[TASK]
Take every line from the entries below that includes the word "else" and copy it.

[Stored items]
++++++

theorem setReg_notified (s : State) (k : Nat) (w : Word) (hk : k ∈ pendKeys) : Notified s (s.setReg k w) :=
  ⟨rfl, fun c => ⟨0, by simp [State.setReg]⟩, fun j hj => by
    rw [State.reg_setReg, if_neg (show ¬ j = k from fun e => hj (by rw [e]; exact hk))], rfl⟩

theorem raiseVector_notified (r : Req) (v : Nat) (s : State) : Notified s (raiseVector r v s) := by
  have hp : ∀ r ∈ hostReqs, ∀ w, Notified s (s.setReg (hostKey r rHOSTIF_PEND) w) := fun r hr w =>
    setReg_notified s _ w (List.mem_map_of_mem (f := fun r => hostKey r rHOSTIF_PEND) hr)
  unfold raiseVector
  split
  · exact Notified.refl s
  · split
    · exact Notified.refl s
    · split
      · exact Notified.refl s
      · split
        · exact ⟨rfl, fun c => ⟨0, by simp⟩, fun _ _ => rfl, rfl⟩
        · exact ⟨rfl, fun c => ⟨0, by simp⟩, fun _ _ => rfl, rfl⟩
    · rename_i h1 h2
      cases r with
      | core c => exact absurd rfl (h1 c)
      | pcie => exact absurd rfl h2
      | spi => exact hp .spi (by decide) _
      | uart => exact hp .uart (by decide) _

theorem modeEdge_notified (f : State → State) (s : State) : Notified (f s) (s.modeEdge f) := by
  unfold State.modeEdge
  dsimp only
  split
  · exact (levelMode_notified (f s)).trans (forEach_notified _ _ (fun r u => raiseVector_notified r _ u) _)
  · exact levelMode_notified (f s)

/-- A mode event sets its bit of SYS_MODE_EVT, and what follows is notice. -/
theorem modeEvent_notified (b : Nat) (s : State) : Notified (s.setRbit rSYS_MODE_EVT b true) (modeEvent b s) :=
  modeEdge_notified (fun s => s.setRbit rSYS_MODE_EVT b true) s

theorem blockEvent_notified (evt ie rreg rlo ev b : Nat) (s : State) :
    Notified (if s.rbit evt b then s else s.setRbit evt b true) (blockEvent evt ie rreg rlo ev b s) := by
  unfold blockEvent
  split
  · exact Notified.refl s
  · exact when_notified _ _ (fun s => routeE_notified _ _ s) _

theorem hostEvent_notified (b : Nat) (r : Req) (s : State) :
    Notified (if !s.hostActive r || s.rbit (hostKey r rHOSTIF_EVT) b then s else s.setRbit (hostKey r rHOSTIF_EVT) b true)
      (hostEvent b r s) := by
  unfold hostEvent
  split
  · exact Notified.refl s
  · exact when_notified _ _ (fun s => raiseVector_notified _ _ s) _

end Sys2Proof.Machine
end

++++++

[SOLUTION TO THIS PROBLEM]
    Notified (if s.rbit evt b then s else s.setRbit evt b true) (blockEvent evt ie rreg rlo ev b s) := by
    Notified (if !s.hostActive r || s.rbit (hostKey r rHOSTIF_EVT) b then s else s.setRbit (hostKey r rHOSTIF_EVT) b true)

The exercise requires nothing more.